Las aportaciones “-ómicas” a la mejora genética de porcino no han hecho sino comenzar


Luis Varona
Facultad de Veterinaria. Universidad de Zaragoza
Instituto Agroalimentario de Aragón (IA2)
Email: lvarona@unizar.es

Artículo publicado en la revista Suis nº 137. Entra en nuestra tienda online y escoge la modalidad de suscripción a Suis que más te guste.

La producción porcina se organiza habitualmente en función de una estructura de cruzamiento en tres o cuatro vías a partir de individuos procedentes de líneas élite altamente seleccionadas. El proceso de selección en estas líneas se ha realizado tradicionalmente en función de criterios relacionados con caracteres de crecimiento, de calidad de la canal y reproductivos, en el caso de las líneas maternas. Más recientemente, las empresas de genética porcina han incorporado caracteres adicionales como eficiencia alimentaria, calidad de la carne, longevidad, resistencia a enfermedades, comportamiento, resiliencia o sensibilidad ambiental.

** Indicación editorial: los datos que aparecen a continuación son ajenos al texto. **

-- ==== Sys2Proof/Laws/State.lean ====
section
/-! SUPPORT. What each named update of State leaves in each field, so that no later proof unfolds an update; and the laws
of the register file (`10_state.md` R31, R32). -/

namespace Sys2Proof.Machine

variable (s : State)

@[simp] theorem reg_zero : s.reg 0#5 = 0#64 := by simp [State.reg]

/-- What a register write can do: the written register, unless it is x0, and no other. -/
theorem reg_setReg (i j : RegIdx) (v : Word) :
    (s.setReg i v).reg j = if j = i ∧ j ≠ 0#5 then v else s.reg j := by
  by_cases hi : i = 0#5
  · have : s.setReg i v = s := by simp [State.setReg, hi]
    by_cases hj : j = 0#5 <;> simp_all
  · by_cases hj : j = 0#5
    · simp [State.reg, hj]
    · have h : (i.toNat - 1 = j.toNat - 1) ↔ j = i := by
        have hi0 : i.toNat ≠ 0 := fun e => hi (BitVec.eq_of_toNat_eq e)
        have hj0 : j.toNat ≠ 0 := fun e => hj (BitVec.eq_of_toNat_eq e)
        constructor
        · intro e; exact BitVec.eq_of_toNat_eq (by omega)
        · rintro rfl; rfl
      simp only [State.reg, State.setReg, hi, hj, dite_false, Vector.getElem_set, h, ne_eq, not_false_eq_true, and_true]

@[simp] theorem reg_setReg_self {i : RegIdx} (hi : i ≠ 0#5) (v : Word) : (s.setReg i v).reg i = v := by
  simp [reg_setReg, hi]

/-- The registers of two states agree when every read does. -/
theorem regs_ext {s t : State} (h : ∀ i, s.reg i = t.reg i) : s.regs = t.regs := by
  apply Vector.ext
  intro k hk
  have hne : BitVec.ofNat 5 (k + 1) ≠ 0#5 := by
    intro e
    have := congrArg BitVec.toNat e
    simp at this
    omega
  have := h (BitVec.ofNat 5 (k + 1))
  have e : (k + 1) % 32 - 1 = k := by omega
  simpa [State.reg, hne, e] using this

@[simp] theorem setReg_pc (i : RegIdx) (v : Word) : (s.setReg i v).pc = s.pc := by unfold State.setReg; split <;> rfl
@[simp] theorem setReg_mem (i : RegIdx) (v : Word) : (s.setReg i v).mem = s.mem := by unfold State.setReg; split <;> rfl
@[simp] theorem setReg_running (i : RegIdx) (v : Word) : (s.setReg i v).running = s.running := by unfold State.setReg; split <;> rfl
@[simp] theorem setReg_exitCode (i : RegIdx) (v : Word) : (s.setReg i v).exitCode = s.exitCode := by unfold State.setReg; split <;> rfl
@[simp] theorem setReg_syscalls (i : RegIdx) (v : Word) : (s.setReg i v).syscalls = s.syscalls := by unfold State.setReg; split <;> rfl
@[simp] theorem setReg_exitCb (i : RegIdx) (v : Word) : (s.setReg i v).exitCb = s.exitCb := by unfold State.setReg; split <;> rfl
@[simp] theorem setReg_panicCb (i : RegIdx) (v : Word) : (s.setReg i v).panicCb = s.panicCb := by unfold State.setReg; split <;> rfl
@[simp] theorem setReg_draws (i : RegIdx) (v : Word) : (s.setReg i v).draws = s.draws := by unfold State.setReg; split <;> rfl
@[simp] theorem setReg_handlerMoves (i : RegIdx) (v : Word) : (s.setReg i v).handlerMoves = s.handlerMoves := by unfold State.setReg; split <;> rfl
@[simp] theorem setReg_callbackCalls (i : RegIdx) (v : Word) : (s.setReg i v).callbackCalls = s.callbackCalls := by unfold State.setReg; split <;> rfl
@[simp] theorem setReg_outcome (i : RegIdx) (v : Word) : (s.setReg i v).outcome = s.outcome := by unfold State.setReg; split <;> rfl
@[simp] theorem setReg_byte (i : RegIdx) (v : Word) (a : Nat) : (s.setReg i v).byte a = s.byte a := by unfold State.setReg; split <;> rfl

@[simp] theorem setPc_regs (p : Word) : (s.setPc p).regs = s.regs := rfl
@[simp] theorem setPc_pc (p : Word) : (s.setPc p).pc = p := rfl
@[simp] theorem setPc_mem (p : Word) : (s.setPc p).mem = s.mem := rfl
@[simp] theorem setPc_running (p : Word) : (s.setPc p).running = s.running := rfl
@[simp] theorem setPc_exitCode (p : Word) : (s.setPc p).exitCode = s.exitCode := rfl
@[simp] theorem setPc_syscalls (p : Word) : (s.setPc p).syscalls = s.syscalls := rfl
@[simp] theorem setPc_exitCb (p : Word) : (s.setPc p).exitCb = s.exitCb := rfl
@[simp] theorem setPc_panicCb (p : Word) : (s.setPc p).panicCb = s.panicCb := rfl
@[simp] theorem setPc_draws (p : Word) : (s.setPc p).draws = s.draws := rfl
@[simp] theorem setPc_handlerMoves (p : Word) : (s.setPc p).handlerMoves = s.handlerMoves := rfl
@[simp] theorem setPc_callbackCalls (p : Word) : (s.setPc p).callbackCalls = s.callbackCalls := rfl
@[simp] theorem setPc_outcome (p : Word) : (s.setPc p).outcome = s.outcome := rfl
@[simp] theorem setPc_reg (p : Word) (j : RegIdx) : (s.setPc p).reg j = s.reg j := rfl
@[simp] theorem setPc_byte (p : Word) (a : Nat) : (s.setPc p).byte a = s.byte a := rfl

@[simp] theorem advance_regs : (s.advance).regs = s.regs := rfl
@[simp] theorem advance_pc : (s.advance).pc = s.pc + 4#64 := rfl
@[simp] theorem advance_mem : (s.advance).mem = s.mem := rfl
@[simp] theorem advance_running : (s.advance).running = s.running := rfl
@[simp] theorem advance_exitCode : (s.advance).exitCode = s.exitCode := rfl
@[simp] theorem advance_syscalls : (s.advance).syscalls = s.syscalls := rfl
@[simp] theorem advance_exitCb : (s.advance).exitCb = s.exitCb := rfl
@[simp] theorem advance_panicCb : (s.advance).panicCb = s.panicCb := rfl
@[simp] theorem advance_draws : (s.advance).draws = s.draws := rfl
@[simp] theorem advance_handlerMoves : (s.advance).handlerMoves = s.handlerMoves := rfl
@[simp] theorem advance_callbackCalls : (s.advance).callbackCalls = s.callbackCalls := rfl
@[simp] theorem advance_outcome : (s.advance).outcome = s.outcome := rfl
@[simp] theorem advance_reg (j : RegIdx) : (s.advance).reg j = s.reg j := rfl
@[simp] theorem advance_byte (a : Nat) : (s.advance).byte a = s.byte a := rfl

@[simp] theorem retire_regs (rd : RegIdx) (v : Word) : (retire rd v s).regs = (s.setReg rd v).regs := rfl
@[simp] theorem retire_pc (rd : RegIdx) (v : Word) : (retire rd v s).pc = s.pc + 4#64 := by simp [retire]
@[simp] theorem retire_mem (rd : RegIdx) (v : Word) : (retire rd v s).mem = s.mem := by simp [retire]
@[simp] theorem retire_running (rd : RegIdx) (v : Word) : (retire rd v s).running = s.running := by simp [retire]
@[simp] theorem retire_exitCode (rd : RegIdx) (v : Word) : (retire rd v s).exitCode = s.exitCode := by simp [retire]
@[simp] theorem retire_syscalls (rd : RegIdx) (v : Word) : (retire rd v s).syscalls = s.syscalls := by simp [retire]
@[simp] theorem retire_exitCb (rd : RegIdx) (v : Word) : (retire rd v s).exitCb = s.exitCb := by simp [retire]
@[simp] theorem retire_panicCb (rd : RegIdx) (v : Word) : (retire rd v s).panicCb = s.panicCb := by simp [retire]
@[simp] theorem retire_draws (rd : RegIdx) (v : Word) : (retire rd v s).draws = s.draws := by simp [retire]
@[simp] theorem retire_handlerMoves (rd : RegIdx) (v : Word) : (retire rd v s).handlerMoves = s.handlerMoves := by simp [retire]
@[simp] theorem retire_callbackCalls (rd : RegIdx) (v : Word) : (retire rd v s).callbackCalls = s.callbackCalls := by simp [retire]
@[simp] theorem retire_outcome (rd : RegIdx) (v : Word) : (retire rd v s).outcome = s.outcome := by simp [retire]
@[simp] theorem retire_reg (rd : RegIdx) (v : Word) (j : RegIdx) : (retire rd v s).reg j = (s.setReg rd v).reg j := by simp [retire]
@[simp] theorem retire_byte (rd : RegIdx) (v : Word) (a : Nat) : (retire rd v s).byte a = s.byte a := by simp [retire]

@[simp] theorem link_regs (rd : RegIdx) (p : Word) : (link rd p s).regs = (s.setReg rd (s.pc + 4#64)).regs := rfl
@[simp] theorem link_pc (rd : RegIdx) (p : Word) : (link rd p s).pc = p := by simp [link, State.nextPc]
@[simp] theorem link_mem (rd : RegIdx) (p : Word) : (link rd p s).mem = s.mem := by simp [link, State.nextPc]
@[simp] theorem link_running (rd : RegIdx) (p : Word) : (link rd p s).running = s.running := by simp [link, State.nextPc]
@[simp] theorem link_exitCode (rd : RegIdx) (p : Word) : (link rd p s).exitCode = s.exitCode := by simp [link, State.nextPc]
@[simp] theorem link_syscalls (rd : RegIdx) (p : Word) : (link rd p s).syscalls = s.syscalls := by simp [link, State.nextPc]
@[simp] theorem link_exitCb (rd : RegIdx) (p : Word) : (link rd p s).exitCb = s.exitCb := by simp [link, State.nextPc]
@[simp] theorem link_panicCb (rd : RegIdx) (p : Word) : (link rd p s).panicCb = s.panicCb := by simp [link, State.nextPc]
@[simp] theorem link_draws (rd : RegIdx) (p : Word) : (link rd p s).draws = s.draws := by simp [link, State.nextPc]
@[simp] theorem link_handlerMoves (rd : RegIdx) (p : Word) : (link rd p s).handlerMoves = s.handlerMoves := by simp [link, State.nextPc]
@[simp] theorem link_callbackCalls (rd : RegIdx) (p : Word) : (link rd p s).callbackCalls = s.callbackCalls := by simp [link, State.nextPc]
@[simp] theorem link_outcome (rd : RegIdx) (p : Word) : (link rd p s).outcome = s.outcome := by simp [link, State.nextPc]
@[simp] theorem link_reg (rd : RegIdx) (p : Word) (j : RegIdx) : (link rd p s).reg j = (s.setReg rd (s.pc + 4#64)).reg j := by simp [link, State.nextPc]
@[simp] theorem link_byte (rd : RegIdx) (p : Word) (a : Nat) : (link rd p s).byte a = s.byte a := by simp [link, State.nextPc]

@[simp] theorem takePanic_regs (r : PanicReason) : (takePanic r s).regs = s.regs := rfl
@[simp] theorem takePanic_pc (r : PanicReason) : (takePanic r s).pc = pcAfterPanic s r := rfl
@[simp] theorem takePanic_mem (r : PanicReason) : (takePanic r s).mem = s.mem := rfl
@[simp] theorem takePanic_running (r : PanicReason) : (takePanic r s).running = false := rfl
@[simp] theorem takePanic_exitCode (r : PanicReason) : (takePanic r s).exitCode = -1 := rfl
@[simp] theorem takePanic_syscalls (r : PanicReason) : (takePanic r s).syscalls = s.syscalls := rfl
@[simp] theorem takePanic_exitCb (r : PanicReason) : (takePanic r s).exitCb = s.exitCb := rfl
@[simp] theorem takePanic_panicCb (r : PanicReason) : (takePanic r s).panicCb = s.panicCb := rfl
@[simp] theorem takePanic_draws (r : PanicReason) : (takePanic r s).draws = s.draws + 1 := rfl
@[simp] theorem takePanic_handlerMoves (r : PanicReason) : (takePanic r s).handlerMoves = s.handlerMoves := rfl
@[simp] theorem takePanic_callbackCalls (r : PanicReason) : (takePanic r s).callbackCalls = s.callbackCalls ++ panicCalls s r := rfl
@[simp] theorem takePanic_outcome (r : PanicReason) : (takePanic r s).outcome = some (.panicked r) := rfl
@[simp] theorem takePanic_reg (r : PanicReason) (j : RegIdx) : (takePanic r s).reg j = s.reg j := rfl
@[simp] theorem takePanic_byte (r : PanicReason) (a : Nat) : (takePanic r s).byte a = s.byte a := rfl

@[simp] theorem startRun_regs : (startRun s).regs = s.regs := rfl
@[simp] theorem startRun_pc : (startRun s).pc = s.pc := rfl
@[simp] theorem startRun_mem : (startRun s).mem = s.mem := rfl
@[simp] theorem startRun_running : (startRun s).running = true := rfl
@[simp] theorem startRun_exitCode : (startRun s).exitCode = s.exitCode := rfl
@[simp] theorem startRun_syscalls : (startRun s).syscalls = s.syscalls := rfl
@[simp] theorem startRun_exitCb : (startRun s).exitCb = s.exitCb := rfl
@[simp] theorem startRun_panicCb : (startRun s).panicCb = s.panicCb := rfl
@[simp] theorem startRun_draws : (startRun s).draws = s.draws := rfl
@[simp] theorem startRun_handlerMoves : (startRun s).handlerMoves = s.handlerMoves := rfl
@[simp] theorem startRun_callbackCalls : (startRun s).callbackCalls = s.callbackCalls := rfl
@[simp] theorem startRun_outcome : (startRun s).outcome = none := rfl
@[simp] theorem startRun_reg (j : RegIdx) : (startRun s).reg j = s.reg j := rfl
@[simp] theorem startRun_byte (a : Nat) : (startRun s).byte a = s.byte a := rfl

/-- `pc_after_panic` is the pc or the pc + 4 (`60_exceptions.md` R263), and no more is known of it. -/
theorem pcAfterPanic_cases (r : PanicReason) : pcAfterPanic s r = s.pc ∨ pcAfterPanic s r = s.pc + 4#64 := by
  unfold pcAfterPanic
  split
  · exact .inr rfl
  · exact .inl rfl

/-- Writing back a register's own value changes nothing. -/
theorem setReg_reg_self (i : RegIdx) : s.setReg i (s.reg i) = s := by
  have h : (s.setReg i (s.reg i)).regs = s.regs := regs_ext fun j => by
    rw [reg_setReg]
    split
    · next h => rw [h.1]
    · rfl
  unfold State.setReg at h ⊢
  split
  · rfl
  · next hi => simp only [hi, dite_false] at h; rw [h]

end Sys2Proof.Machine
end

En estas líneas élite, el procedimiento de elección para la valoración genética de reproductores ha sido desde los años 80 el Mejor Predictor Lineal Insesgado, BLUP (Henderson, 1984). Sin embargo, a lo largo de la década pasada se introdujeron los procedimientos de selección genómica (Meuwissen et al., 2001). La selección genómica utiliza la información procedente de chips de genotipado que proporcionan información genotípica individual de un gran número de marcadores SNP (Single Nucleotide Polymorphism). El argumento en que se basa su aplicación es el siguiente: (I) se dispone de marcadores SNP que cubren prácticamente todo el genoma; (II) alguno de estos marcadores estará en desequilibrio de ligamiento con los polimorfismos que causan la variabilidad genética en los caracteres de interés; (y III) un estudio de asociación con un número grande de individuos fenotipados en una población de testaje para los caracteres de interés permitirá reconstruir el valor mejorante de los candidatos a la reproducción a partir de la suma de los efectos estimados de los SNP. A partir de su definición teórica se han realizado diversos estudios de simulación (Meuwissen et al., 2001) y de validación cruzada (Legarra et al., 2008), que han mostrado que con un número suficiente de individuos fenotipados se puede obtener una precisión mayor que la obtenida mediante BLUP (Daetwyler et al., 2010), sobre todo en caracteres:

  • Difíciles de medir (resistencia a enfermedades).
  • Registrados a edad avanzada (longevidad).
  • Registrados en un solo sexo (caracteres reproductivos).
  • Registrados después del sacrificio (calidad de la canal o de la carne).
  • Con heredabilidad baja (caracteres reproductivos).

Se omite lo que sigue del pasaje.